UKNow: How does your research impact Kentucky?
Vivian: Research keeps my teaching fresh by prompting new questions and perspectives. It deepens my thinking and helps me better engage students, regardless of the outcome.
Since I am in the Department of Historic Preservation, my scholarship tends to have some sort of public dimension. While I certainly write for other scholars, I think a lot about how to share my research and knowledge with the public. My colleagues and I do a lot of work to make history meaningful for Kentucky communities. I serve on the board of the Blue Grass Trust for Historic Preservation, for example, and one of the projects I’m most proud of is the interpretive panels I helped write for Huntertown Community Interpretive Park in Versailles. Huntertown was a rural African American community that formed in the early 1870s and survived until the early 2000s. Flooding made the site uninhabitable, so citizens and Woodford County officials decided to turn it into a municipal park. I worked with a local historian, Sioux Finney, to create interpretive displays that tell the story of Huntertown.
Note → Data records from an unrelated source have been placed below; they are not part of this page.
-- ==== Sys2Proof/Machine/System.lean ====
section
/-!
DEFINITION. The system major (R322 to R328) and the scalar forms of major 0x1D: exit, yield and self (R300 to R302).
-/
namespace Sys2Proof.Machine

/-- The number of a `trap` (R323): bits [20:11] of the word. -/
def trapNumber (f : FmtSR) : BitVec 10 := f.ga ++ f.gb

/-- `trap n` (R323): cause 0x46 once every older entry has retired; EPC the next word, EADDR the trap's PC, EINFO n. -/
def execTrap (f : FmtSR) (s : State) : Out :=
  s.scalar false [] [] (fun s =>
    if !s.cur.drained then s
    else s.mod (fun t => t.enterTrap 0x46 false (t.pc + 4) t.pc ((trapNumber f).zeroExtend 64)))

/-- `eret` (R324): privileged; waits until every entry that is not held has retired, then leaves the handler. -/
def execEret (_f : FmtSR) (s : State) : Out :=
  s.scalar true [] [] (fun s => if !s.cur.drained then s else s.mod Thread.leaveTrap)

/-- `ifence` (R325): what the thread has fetched ahead is discarded. It waits for the thread's earlier stores, so that what it fetches next is
what a read placed here may return (R275). -/
def execIfence (_f : FmtSR) (s : State) : Out :=
  s.scalar false [] [] (fun s => if !s.memoryClear then s else s.mod (fun t => { t with fetched := [] } |>.next))

/-- Whether the pages of two powers of two overlap. -/
def pageMeets (va bits a : Nat) : Bool := va / 2 ^ bits == a / 2 ^ bits

/-- The elements that a stream has landed through one of these translations are gone: they are fetched again (R326). -/
def Stream.dropThrough (gone : List TlbEntry) (q : Stream) : Stream :=
  { q with ahead := q.ahead.filter (fun x => !gone.any (fun e =>
      (e.global || e.ctx == x.ctx) && pageMeets e.va e.bits (q.base.toNat + typeWidth (vtMem q.vt) / 8 * x.elem))) }

/-- What a thread's streams have landed through translations that were removed (R326), in whichever context the thread is now. -/
def Thread.dropThrough (part : Nat) (gone : List TlbEntry) (t : Thread) : Thread :=
  if t.part.toNat = part then { t with q := t.q.map (Stream.dropThrough gone) } else t

/-- Every pin (R175, R238): of the copies past their dispatch, and of the ring engines. -/
def State.pins (s : State) : List Pin := s.pinning.flatMap (·.pins) ++ (s.rings.toList.filter (·.pinned)).flatMap (·.pins)

/-- A tlbinv (R326): once every earlier access of the thread has taken effect it removes the partition's entries that `hits` names
(context, global, page, log2 of its size) with what the streams have landed through them, and it waits while a pin covers a removed
translation (R175, R238). -/
def State.tlbInvalidate (s : State) (hits : Nat → Bool → Nat → Nat → Bool) : State :=
  if !s.memoryClear then s
  else
    let part := s.cur.part.toNat
    let named := fun (e : TlbEntry) => e.part == part && hits e.ctx e.global e.va e.bits
    let gone := s.tlb.filter named
    let s1 := { s with tlb := s.tlb.filter (fun e => !named e), cur := s.cur.dropThrough part gone, others := s.others.map (Thread.dropThrough part gone) }
    if s.pins.any (fun p => p.part == part && hits p.ctx p.global p.va p.bits) then s1 else s1.mod Thread.next

/-- `tlbinv.all` (R326): every entry of the partition. -/
def execTlbinvAll (_f : FmtSR) (s : State) : Out :=
  s.scalar true [] [] (fun s => s.tlbInvalidate (fun _ _ _ _ => true))

/-- `tlbinv.ctx` (R326): the entries with G = 0 of context g(ga)[11:0]. -/
def execTlbinvCtx (f : FmtSR) (s : State) : Out :=
  s.scalar true [(f.ga, f.sa, 0)] [] (fun s =>
    s.tlbInvalidate (fun ctx global _ _ => !global && ctx == (s.cur.gread f.ga).toNat % 2 ^ 12))

/-- `tlbinv.va` (R326): the entries that map g(ga), of context g(gb)[11:0] or with G = 1. -/
def execTlbinvVa (f : FmtSR) (s : State) : Out :=
  s.scalar true [(f.ga, f.sa, 0), (f.gb, f.sb, 1)] [] (fun s =>
    s.tlbInvalidate (fun ctx global va bits =>
      (global || ctx == (s.cur.gread f.gb).toNat % 2 ^ 12) && pageMeets va bits (s.cur.gread f.ga).toNat))

/-- A line leaves every cache: its frame may now change key slot, FMT bit or way class (R328). -/
def State.flushLine (s : State) (line : Nat) : State :=
  { s with lines := s.lines.map (fun t => if t.line = line then { t with seen := none } else t) }

/-- cflush and cclean (R328): the checks of a one-byte scalar load without its alignment; no value changes. An error in the data
does not stop them: a poisoned sector is written back poisoned. Neither is an access: the line keeps what it was accessed as. -/
def lineOperation (flush : Bool) (f : FmtSR) (s : State) : Out :=
  s.scalar false [(f.ga, f.sa, 0)] [] (fun s =>
    let ea := s.cur.gread f.ga
    let act := fun (s : State) => match s.translate s.cur.ctx ea.toNat with
      | .leaf l => if flush then s.flushLine (l.pa ea.toNat / 128) else s
      | _ => s
    match (s.scalarCheck s.cur.ctx ea.toNat 1 Need.load).1 with
    | .error (cause, level) => if cause = 0x07 then (act s).mod Thread.next else s.accessTrap (cause, level) ea 1 false
    | .ok _ => (act s).mod Thread.next)

/-- `cflush` (R328): the line leaves every cache. -/
def execCflush (f : FmtSR) (s : State) : Out := lineOperation true f s

/-- `cclean` (R328): the line is written back and stays cached. -/
def execCclean (f : FmtSR) (s : State) : Out := lineOperation false f s

/-- `cfetch` (R328): a hint that never traps. -/
def execCfetch (f : FmtSR) (s : State) : Out := s.scalar false [(f.ga, f.sa, 0)] [] (fun s => s.mod Thread.next)

/-- What tlbprobe answers (R327): the leaf, or the level of the first entry that is not valid in bits [9:8]. DESIGN CHOICE (log entry 4):
tables that KEYDEF does not let be read have no valid root entry. -/
def probeResult : Walk → Word
  | .leaf l => l.word
  | .invalid level => BitVec.ofNat 64 (256 * level)
  | .refused => BitVec.ofNat 64 (256 * 3)

/-- `tlbprobe` (R327): walks g(ga) under PTB without TLB, A or D; the walk sees the thread's earlier stores (R319). -/
def execTlbprobe (f : FmtSR) (s : State) : Out :=
  s.scalar true [(f.ga, f.sa, 0)] [f.gd] (fun s =>
    if !s.memoryClear then s
    else s.mod (fun t => (t.gwrite f.gd (probeResult (s.walk t.ctx (t.gread f.ga).toNat))).next))

/-- Whether copies or sealed-record operations of a thread are in flight (R179). -/
def State.engineBusy (s : State) (team lthread : Nat) : Bool :=
  s.copies.any (fun c => c.team == team && c.lthread == lthread) || s.seals.any (fun o => o.team == team && o.lthread == lthread)

/-- A list with its n-th element replaced. -/
def setNth {α : Type} (n : Nat) (x : α) (l : List α) : List α := l.mapIdx (fun i y => if i = n then x else y)

/-- An engine whose consumer is gone (R240): it is free for another binding, and a broken one releases its pins (R245). -/
def Ring.unbound (r : Ring) : Ring := { r with user := none, pinned := r.pinned && r.state != .broken }

/-- The ring bindings that a stream register ends with (R240). -/
def State.unbindRing (s : State) (team lthread q : Nat) : State :=
  { s with rings := s.rings.map (fun r =>
      if r.user = some (team, lthread, q) then r.unbound else r) }

/-- Every stream register of the current thread freed (R165, R240). -/
def State.freeStreams (s : State) : State :=
  let s1 := (List.range 8).foldl (fun s q => s.unbindRing s.cur.team s.cur.lthread q) s
  s1.mod (fun t => { t with q := Vector.replicate 8 Stream.unboundReset })

/-- `exit` (R300): once every entry has retired and every copy and sealed operation has landed, the thread's streams are freed, its
bind record says exited and the slot stops. -/
def execExit (_f : FmtSR) (s : State) : Out :=
  s.scalar false [] [] (fun s =>
    if !s.cur.drained || s.engineBusy s.cur.team s.cur.lthread then s
    else
      let t := s.cur
      { s.freeStreams.mod (fun t => { t with status := .exited }) with
        binds := s.binds.map (fun b => if b.slot = t.slot ∧ b.valid then { b with exited := true } else b)
        teams := s.teams.map (fun x => if x.num = t.team then { x with exited := setNth t.lthread true x.exited } else x) })

/-- `yield` (R301): a hint without an effect. -/
def execYield (_f : FmtSR) (s : State) : Out := s.scalar false [] [] (fun s => s.mod Thread.next)

/-- The seven fields of a `self` result (R302), in its columns: five bytes, a 16-bit field, a byte. -/
def selfWord (a b c d e : Nat) (h : Nat) : Word :=
  BitVec.ofNat 64 (a % 256 + 2 ^ 8 * (b % 256) + 2 ^ 16 * (c % 256) + 2 ^ 24 * (d % 256) + 2 ^ 32 * (e % 256) + 2 ^ 40 * (h % 65536))

/-- The launch number of the current thread's team (R286). -/
def State.launchNumber (s : State) : Nat := match s.team s.cur.team with | some t => t.launch | none => 0

/-- What `self` answers for a selector (R302). -/
def State.selfValue (s : State) (sel : Nat) : Option Word :=
  let t := s.cur
  let r := s.record
  match sel with
  | 0 =>
    let c := r.coords t.lthread
    some (selfWord (c.getD 0 0) (c.getD 1 0) (c.getD 2 0) (c.getD 3 0) (c.getD 4 0) t.lthread)
  | 1 => some (selfWord r.tpc r.cps r.spc r.cpt r.tr r.threads)
  | 2 => some (selfWord (t.slot % 4) (t.slot / 4 % 8) (t.slot / 32 % 4) (t.slot / 128 % 4) (t.slot / 512) t.slot)
  | 3 => some (selfWord t.pipes.toNat (pipesOwned t.pipes .m) (pipesOwned t.pipes .l) (pipesOwned t.pipes .s) (pipesOwned t.pipes .p)
                (pipesOwned t.pipes .x))
  | 4 => some (selfWord r.prio t.part.toNat 0 0 0 s.launchNumber)
  | 5 => some (selfWord t.lg 0 0 0 0 t.vlen)
  | _ => none

/-- `self` (R302): coordinates, shape, place, pipes, launch or vector length; a selector of 6 or more is illegal. -/
def execSelf (f : FmtSR) (s : State) : Out :=
  match s.selfValue f.gb.toNat with
  | none => .next (s.wordTrap 0x40)
  | some x => s.scalar false [] [f.gd] (fun s => s.mod (fun t => (t.gwrite f.gd x).next))

end Sys2Proof.Machine
end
About the University Research Professors
Each year, the University of Kentucky Board of Trustees approves a cohort of faculty as University Research Professors. The distinction recognizes excellence in work that addresses scientific, social, cultural and economic challenges in Kentucky and the world. College leadership developed criteria for excellence within their area of expertise and then nominated faculty who excelled at these criteria. Each University Research Professor receives a one-year award of $10,000.